How to teach the Support Vector Machine to learn vectors and structured outputs at one-class complexity
Sandor Szedmak (Southampton University, ECS, ISIS Group, and, University of Helsinki, Department of Computer Science)
The Support Vector Machine (SVM) has proved it is a very useful device of machine learning, but it was restricted to directly solve binary classification problems only. There is a strong demand to extend the underlying ideas towards multiclass classification, multivariate regression problems and learning when the outputs have complex structures, e.g. graphs. The known approaches are tackling with the exploding computational complexity and the range of potential applications is generally very limited. We show there is a straightforward algebraic generalization of the SVM which can handle arbitrary vector outputs and preserves the same computational complexity of its binary ancestor. The multiclass classification, regression and structural learning problems can then be solved via an embedding into a properly chosen vector space.
Structure Prediction
Ioannis Tsochantaridis (Google)

Learning general functional dependencies over arbitrary inputs and outputs is one of the key challenges in machine learning. Recent progress in kernel methods has focused on designing flexible and powerful input representations, greatly increasing the range of applicability of learning methods to input representations based on strings, graphs, automata, etc. However, the output variables in supervised learning have typically been restricted to be either binary or real-valued. There are many real-world applications, nevertheless, where the outputs to be predicted have some meaningful internal structure (e.g. sequences, trees, graphs), or where multiple correlated outputs should be jointly predicted. Such problems, commonly called structure prediction problems, have recently drawn particular attention. Several approaches have been proposed and applied to problems in areas such asinformation retrieval, natural language processing, bioinformatics etc. In this talk I will give an overview of structured prediction, focusing on a specific generalization of support vector machines, and discuss challenges posed by practical applications.

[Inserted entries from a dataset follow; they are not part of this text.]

-- ==== Sys2Proof/Laws/Encoding.lean ====
section
/-! SUPPORT. What the formats and the fields of spec/30_encoding.md R51, R52 do to each other. -/

namespace Sys2Proof

/-! ## Fields of the formats A and B -/

@[simp] theorem opField_packA (op : BitVec 8) (a : BitVec 4) (i : Imm20) : opField (packA op a i) = op := by
  ext j hj; simp [opField, packA]; grind

@[simp] theorem raField_packA (op : BitVec 8) (a : BitVec 4) (i : Imm20) : raField (packA op a i) = a := by
  ext j hj; simp [raField, packA]; grind

@[simp] theorem imm20Field_packA (op : BitVec 8) (a : BitVec 4) (i : Imm20) : imm20Field (packA op a i) = i := by
  ext j hj; simp [imm20Field, packA]; grind

/-- A word is the format A of its fields. -/
theorem packA_fields (w : Word) : packA (opField w) (raField w) (imm20Field w) = w := by
  ext j hj; simp [opField, raField, imm20Field, packA]; grind

/-! ## Fields of the formats R3, R2D and R2N -/

@[simp] theorem opField_packR (op : BitVec 8) (a b c : BitVec 4) : opField (packR op a b c) = op := by
  ext j hj; simp [opField, packR]; grind

@[simp] theorem raField_packR (op : BitVec 8) (a b c : BitVec 4) : raField (packR op a b c) = a := by
  ext j hj; simp [raField, packR]; grind

@[simp] theorem rbField_packR (op : BitVec 8) (a b c : BitVec 4) : rbField (packR op a b c) = b := by
  ext j hj; simp [rbField, packR]; grind

@[simp] theorem rcField_packR (op : BitVec 8) (a b c : BitVec 4) : rcField (packR op a b c) = c := by
  ext j hj; simp [rcField, packR]; grind

@[simp] theorem z12Field_packR (op : BitVec 8) (a b c : BitVec 4) : z12Field (packR op a b c) = 0 := by
  ext j hj; simp [z12Field, packR]; grind

/-- A word whose low twelve bits are zero is the format R3 of its fields. -/
theorem packR_fields (w : Word) (h : z12Field w = 0) : packR (opField w) (raField w) (rbField w) (rcField w) = w := by
  have hz : ∀ k, k < 12 → w.getLsbD k = false := by
    intro k hk
    have := congrArg (fun v => v.getLsbD k) h
    simpa [z12Field, hk] using this
  ext j hj
  have := hz j
  simp [opField, raField, rbField, rcField, packR]
  grind

/-! ## Fields of the formats I and IN -/

@[simp] theorem opField_packI (op : BitVec 8) (a b : BitVec 4) (i : Imm16) : opField (packI op a b i) = op := by
  ext j hj; simp [opField, packI]; grind

@[simp] theorem raField_packI (op : BitVec 8) (a b : BitVec 4) (i : Imm16) : raField (packI op a b i) = a := by
  ext j hj; simp [raField, packI]; grind

@[simp] theorem rbField_packI (op : BitVec 8) (a b : BitVec 4) (i : Imm16) : rbField (packI op a b i) = b := by
  ext j hj; simp [rbField, packI]; grind

@[simp] theorem imm16Field_packI (op : BitVec 8) (a b : BitVec 4) (i : Imm16) : imm16Field (packI op a b i) = i := by
  ext j hj; simp [imm16Field, packI]; grind

/-- A word is the format I of its fields. -/
theorem packI_fields (w : Word) : packI (opField w) (raField w) (rbField w) (imm16Field w) = w := by
  ext j hj; simp [opField, raField, rbField, imm16Field, packI]; grind

/-! ## Conditions -/

/-- The number of a condition names it (R55). -/
@[simp] theorem ofCode_code (c : Cond) : Cond.ofCode c.code = some c := by cases c <;> rfl

/-- A number that names a condition is that condition's number (R55). -/
theorem code_of_ofCode (k : BitVec 4) (c : Cond) (h : Cond.ofCode k = some c) : c.code = k := by
  revert c; revert k; decide

/-- A number names no condition exactly when it is 15 (R55, R56). -/
theorem ofCode_none_iff (k : BitVec 4) : Cond.ofCode k = none ↔ k = 15 := by
  revert k; decide

/-- The word of a branch (R63). -/
@[simp] theorem encode_branchInstr (c : Cond) (t : Imm20) : encode (branchInstr c t) = encodeBranch c t := by
  cases c <;> rfl

/-! ## Masks of the opcode map (R54) -/

/-- The bits of the mask. -/
theorem mask_FF000000 : ∀ j, j < 32 → (0xFF000000 : Word).getLsbD j = decide (24 ≤ j) := by decide

/-- The bits of the mask. -/
theorem mask_FFF00000 : ∀ j, j < 32 → (0xFFF00000 : Word).getLsbD j = decide (20 ≤ j) := by decide

/-- The bits of the mask. -/
theorem mask_FF000FFF : ∀ j, j < 32 → (0xFF000FFF : Word).getLsbD j = decide (24 ≤ j ∨ j < 12) := by decide

/-- The bits of the mask. -/
theorem mask_FF0F0FFF : ∀ j, j < 32 → (0xFF0F0FFF : Word).getLsbD j = decide (24 ≤ j ∨ (16 ≤ j ∧ j < 20) ∨ j < 12) := by decide

/-- The bits of the mask. -/
theorem mask_FFF00FFF : ∀ j, j < 32 → (0xFFF00FFF : Word).getLsbD j = decide (20 ≤ j ∨ j < 12) := by decide


/-- The opcode byte of a format A word under its row's mask. -/
theorem packA_mask (op : BitVec 8) (a : BitVec 4) (i : Imm20) :
    packA op a i &&& (0xFF000000 : Word) = op.setWidth 32 <<< 24 := by
  apply BitVec.eq_of_getLsbD_eq
  intro j hj
  rw [BitVec.getLsbD_and, mask_FF000000 j hj]
  simp [packA]
  grind

/-- Opcode and condition of a format B word under its row's mask. -/
theorem packB_mask (op : BitVec 8) (a : BitVec 4) (i : Imm20) :
    packA op a i &&& (0xFFF00000 : Word) = op.setWidth 32 <<< 24 ||| a.setWidth 32 <<< 20 := by
  apply BitVec.eq_of_getLsbD_eq
  intro j hj
  rw [BitVec.getLsbD_and, mask_FFF00000 j hj]
  simp [packA]
  grind

/-- A format R3 word under its row's mask. -/
theorem packR3_mask (op : BitVec 8) (a b c : BitVec 4) :
    packR op a b c &&& (0xFF000FFF : Word) = op.setWidth 32 <<< 24 := by
  apply BitVec.eq_of_getLsbD_eq
  intro j hj
  rw [BitVec.getLsbD_and, mask_FF000FFF j hj]
  simp [packR]
  grind

/-- A format R2D word under its row's mask. -/
theorem packR2D_mask (op : BitVec 8) (a c : BitVec 4) :
    packR op a 0 c &&& (0xFF0F0FFF : Word) = op.setWidth 32 <<< 24 := by
  apply BitVec.eq_of_getLsbD_eq
  intro j hj
  rw [BitVec.getLsbD_and, mask_FF0F0FFF j hj]
  simp [packR]
  grind

/-- A format R2N word under its row's mask. -/
theorem packR2N_mask (op : BitVec 8) (b c : BitVec 4) :
    packR op 0 b c &&& (0xFFF00FFF : Word) = op.setWidth 32 <<< 24 := by
  apply BitVec.eq_of_getLsbD_eq
  intro j hj
  rw [BitVec.getLsbD_and, mask_FFF00FFF j hj]
  simp [packR]
  grind

/-- A format I word under its row's mask. -/
theorem packI_mask (op : BitVec 8) (a b : BitVec 4) (i : Imm16) :
    packI op a b i &&& (0xFF000000 : Word) = op.setWidth 32 <<< 24 := by
  apply BitVec.eq_of_getLsbD_eq
  intro j hj
  rw [BitVec.getLsbD_and, mask_FF000000 j hj]
  simp [packI]
  grind

/-- A format IN word under its row's mask. -/
theorem packIN_mask (op : BitVec 8) (b : BitVec 4) (i : Imm16) :
    packI op 0 b i &&& (0xFFF00000 : Word) = op.setWidth 32 <<< 24 := by
  apply BitVec.eq_of_getLsbD_eq
  intro j hj
  rw [BitVec.getLsbD_and, mask_FFF00000 j hj]
  simp [packI]
  grind

end Sys2Proof
end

Classification of biological sequences with kernel methods
Jean-Philippe Vert (Ecole des Mines de Paris)
The increasing amount of gene and protein sequences generated by sequencing projects has boosted the development of statistical and machine learning algorithms to compare and classify biological sequences. Kernel methods in general, and support vector machines in particular, lends themselves particularly well to this problem thanks to their capacity to manipulate any type of data as long as a positive definite kernel is defined. In this talk I will review different ways to make kernels for variable-length sequences and illustrate their applications in the context of biological sequence classification.
As this is the first talk in the workshop, I will start with a short introduction to kernel methods.